We see again and again that people have good days and bad days when they have mental health issues. Again, that does not affect just veterans. If you are called to an assessment on a bad day and you do not turn up, or you turn up and cannot function effectively, you will suffer as a result of that. Having the flexibility within the system to understand that is key.

In the global sense, I do not know if you will talk about the covenant and the new Armed Forces Act or ask any questions about that.

Chair: We will not.

Philip Martin: Okay. Within that, we focus on veterans because we are trying to build a system that treats veterans fairly and minimises disadvantage. That is now coming into legislation. I would wrap up by saying that that is what makes veterans unique in that sense. We are trying to build a system that provides the flexibility to minimise the disadvantages they might experience.

Q207       Chair: From what you have said this morning, it sounds as though advocacy that understands the reality of service life is more important than advocacy around specific disabilities. Is that right?

Caroline Cooke: It all depends on individual circumstance. Some people will need that advocacy about their specific disability. To generalise in a way that probably does not work, the support of someone who understands the armed forces environment is key.

Q208       Chair: Okay. I have just a couple of final points. I had not heard before that 12 years was the norm. Is that the average time between something happening and post-traumatic stress disorder kicking in?

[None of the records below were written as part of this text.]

-- ==== Sys2Proof/Safety.lean ====
section
/-! DEFINITION. What claims call safe: the invariant of the machine, and the duties of the host that the block does not
enforce (spec/70_reset_and_hazards.md R171 to R178). -/

namespace Sys2Proof.Machine

/-! ### The invariant of every step -/

/-- The bits of a bus byte that are neither nibble nor control: the fourth bit of 3:0, always written 0 (R3). -/
def spareBits (c : Config) : Byte := ~~~(0xF0 ||| c.blMask ||| c.rsMask ||| c.enMask)

/-- No write of the list sets the spare bit. -/
def opsClean (c : Config) (ops : List MicroOp) : Prop := ∀ v ∈ opsBytes ops, v &&& spareBits c = 0

/-- An idle block has nothing to do and nothing outstanding (R13, R15). -/
def State.IdleOk (s : State) : Prop :=
  s.busy = false → s.seq = [] ∧ s.bus = none ∧ s.delay = none

/-- An outstanding write is the head of SEQ, with its byte held, and no delay runs (R19, R40). -/
def State.BusOk (s : State) : Prop :=
  ∀ v, s.bus = some v → s.delay = none ∧ s.seq.head? = some (.write v)

/-- A delay in progress is the settle of the write at the head of SEQ, or the delay at the head; TMR holds at least
its bound (R16, R70, R71). -/
def State.DelayOk (s : State) : Prop :=
  ∀ t, s.delay = some t → s.bus = none ∧ t ≤ s.tmr ∧
    ((t = s.cfg.tSettle ∧ ∃ v, s.seq.head? = some (.write v)) ∨ s.seq.head? = some (.delay t))

/-- The invariant: the parameters are well formed; the three clauses above; SEQ is never longer than INIT's 85 (R15);
no byte in SEQ and none that was ever emitted sets the spare bit (R3); the response pulse comes with an idle block (R18);
the gaps of the trace and the host's waits have really passed (R71); every aside stands within the trace. -/
def State.Inv (s : State) : Prop :=
  s.cfg.wellFormed = true ∧ s.IdleOk ∧ s.BusOk ∧ s.DelayOk ∧ s.seq.length ≤ 85 ∧ opsClean s.cfg s.seq ∧
    (∀ v ∈ emittedBytes s.trace ++ cutBytes s.asides, v &&& spareBits s.cfg = 0) ∧
    (s.resp ≠ none → s.busy = false) ∧ gapTotal s.trace + hostWaitTotal s.asides ≤ s.waited ∧
    ∀ a ∈ s.asides, a.position ≤ s.trace.length

/-! ### The duties of the host -/

/-- The request sends a controller command or data: every request but BL and the reserved codes (R171, R176). -/
def sendsToController : Instr → Bool
  | .nib _ _ _ => true
  | .cmd _ => true
  | .dat _ => true
  | .clr => true
  | .home => true
  | .entry _ _ => true
  | .disp _ _ _ => true
  | .shift _ _ => true
  | .func _ _ _ => true
  | .cgaddr _ => true
  | .ddaddr _ => true
  | .init => true
  | .bl _ => false
  | .reservedD => false
  | .reservedE => false
  | .reservedF => false

/-- The command byte a request carries to the controller with register select 0; none for NIB, DAT, INIT, BL and the
reserved codes. -/
def commandByte (c : Config) : Instr → Option Byte
  | .cmd b => some b
  | .clr => some (cmdClear c)
  | .home => some (cmdHome c)
  | .entry id sh => some (cmdEntry c id sh)
  | .disp d cu b => some (cmdDisplay c d cu b)
  | .shift sc rl => some (cmdShift c sc rl)
  | .func dl n f => some (cmdFunction c dl n f)
  | .cgaddr a => some (cmdCgram c a)
  | .ddaddr a => some (cmdDdram c a)
  | .nib _ _ _ => none
  | .dat _ => none
  | .init => none
  | .bl _ => none
  | .reservedD => none
  | .reservedE => none
  | .reservedF => none

/-- The request of an act, none for a wait. -/
def requestOf : HostAct → Option Instr
  | .item (.request w) => some (decode w)
  | .item (.wait _) => none
  | .displayOnOff on => some (.disp on false false)

/-- The requests of a host's list, in order. -/
def requestsOf (acts : List HostAct) : List Instr := acts.filterMap requestOf

/-- R171: the first request that sends a controller command or data is INIT. -/
def initFirst (acts : List HostAct) : Bool :=
  match (requestsOf acts).filter sendsToController with
  | [] => true
  | i :: _ => i == .init

/-- R172: no function-set with 8-bit mode, by FUNC or by a CMD byte that means the same. -/
def neverEightBit (c : Config) (acts : List HostAct) : Bool :=
  (requestsOf acts).all fun i =>
    match commandByte c i with
    | none => true
    | some b => [false, true].all fun n => [false, true].all fun f => b != cmdFunction c true n f

/-- The request is a display-control command: DISP, or a CMD byte that means the same (R91, R103). INIT is none. -/
def isDisplayControl (c : Config) (i : Instr) : Bool :=
  match commandByte c i with
  | none => false
  | some x =>
    [false, true].any fun d => [false, true].any fun cu => [false, true].any fun b => x == cmdDisplay c d cu b

/-- What the waits of R176 and R177 depend on: the microseconds of wait still owed, and whether the request just before
was a clear. -/
structure Owed where
  wait : Nat
  afterClear : Bool
  deriving DecidableEq, Repr

/-- The request is a home command (R176: by HOME, or by a CMD byte that is the same). -/
def isHome (c : Config) (i : Instr) : Bool := commandByte c i == some (cmdHome c)

/-- The request is a clear command (R176). -/
def isClear (c : Config) (i : Instr) : Bool := commandByte c i == some (cmdClear c)

/-- The act is a cursor-mode change (R177): any display-control command but that of DISPLAY on or off, whatever flags were
sent before it, since R137 asks for the wait "after any of the three" modes. DISPLAY on or off and INIT are none (R177,
N18). Log entry 15. -/
def changesCursor (c : Config) : HostAct → Bool
  | .displayOnOff _ => false
  | .item (.wait _) => false
  | .item (.request w) => isDisplayControl c (decode w)

/-- The request may be sent: it sends nothing to the controller, or no wait is owed, or it is the home directly after a
clear, for which one wait is asked (R176). -/
def mayBeSent (c : Config) (o : Owed) (i : Instr) : Bool :=
  !sendsToController i || o.wait == 0 || (o.afterClear && isHome c i)

/-- What is owed after the response to the request `i` of the act `a`. A request that sends nothing to the controller
leaves the wait owed (R176, R177). -/
def owedAfter (c : Config) (o : Owed) (a : HostAct) (i : Instr) : Owed where
  wait :=
    if !sendsToController i then o.wait
    else if isClear c i || isHome c i then c.tHomeClear
    else if changesCursor c a then c.tCursorMode
    else 0
  afterClear := isClear c i

/-- R176, R177 from the point where `o` is owed. -/
def waitsKeptFrom (c : Config) : Owed → List HostAct → Bool
  | _, [] => true
  | o, .item (.wait t) :: rest => waitsKeptFrom c { o with wait := o.wait - t } rest
  | o, .item (.request w) :: rest =>
    mayBeSent c o (decode w) && waitsKeptFrom c (owedAfter c o (.item (.request w)) (decode w)) rest
  | o, .displayOnOff on :: rest =>
    mayBeSent c o (.disp on false false) &&
      waitsKeptFrom c (owedAfter c o (.displayOnOff on) (.disp on false false)) rest

/-- R176, R177: `T_HOME_CLEAR` is waited after home and clear, `T_CURSOR_MODE` after a cursor-mode change, before the next
command or data. Nothing is owed before the list (log entry 15). -/
def waitsKept (c : Config) (acts : List HostAct) : Bool := waitsKeptFrom c ⟨0, false⟩ acts

/-- The host keeps the duties of R171, R172, R176 and R177. -/
def hostObeys (c : Config) (acts : List HostAct) : Bool :=
  initFirst acts && neverEightBit c acts && waitsKept c acts

/-- A safe run, as claims about the display may assume it: every response so far was `ST_OK` (D13). -/
def State.allOk (s : State) : Bool := s.responses.all fun r => r.status == .ok

end Sys2Proof.Machine
end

Andy Pike: That figure used to be used a lot. That timescale is decreasing, as far as we know. Combat Stress, which is the mental health expert in our sector, is the one to help you on that.

Caroline Cooke: It is slightly disputed but approximately that, still.

Q209       Chair: Okay. Caroline, you made the rather shocking point that it takes 18 months for the service military records to be sent to the GP. Has that always been the case or has it got worse? It seems a long time.

Caroline Cooke: In some instances, not in all, but recent research made that finding.

Andy Pike: To quickly jump in on that point, Programme Cortisone has been ongoing now since at least 2014. It is meant to digitise the records so that when somebody leaves service their armed forces Defence Medical Service record can be swiftly transferred across to the NHS. That was launched in 2014 and is still not complete to this day. It has been knocked back. We have had some progress on it and are possibly getting closer to a solution, but the longer that situation goes on, the longer there will be this delay in the system.

Caroline Cooke: There are some awful examples where they have been chased and chased and nothing has happened. That is not always the case.

Q210       Chair: Quite apart from claiming benefits, if you want to go and see your GP having been discharged, the fact that the GP does not know anything about you must be a problem.

Caroline Cooke: Yes, and having to tell your story over and over again.

Andy Pike: I realise we are probably running out of time. Can I make one last point?

Chair: Please do, yes.

Andy Pike: Thank you. It is just to touch on what Philip mentioned earlier. Last year the Government passed the Armed Forces Act, which includes a duty for local authorities or some local bodies to pay due regard to the armed forces covenant in the design and delivery of policy and services. Within that, though, we argued heavily that that should not just be local authorities delivering health, housing and education, but should cover the wider gamut of services. We have explored today how veterans will access a wide range of statutory services.

The national Government are currently excluded from that remit. If it were notif the DWP were includedit would mean that they would have to think about veterans before designing services in the first place. There is a solution but it requires amending that Act at some point.

Chair: That is an interesting point. Thank you all very much for the interesting answers you have given to all our questions and helpful input to our inquiry on health assessments for benefits. That concludes our questions and our meeting this morning.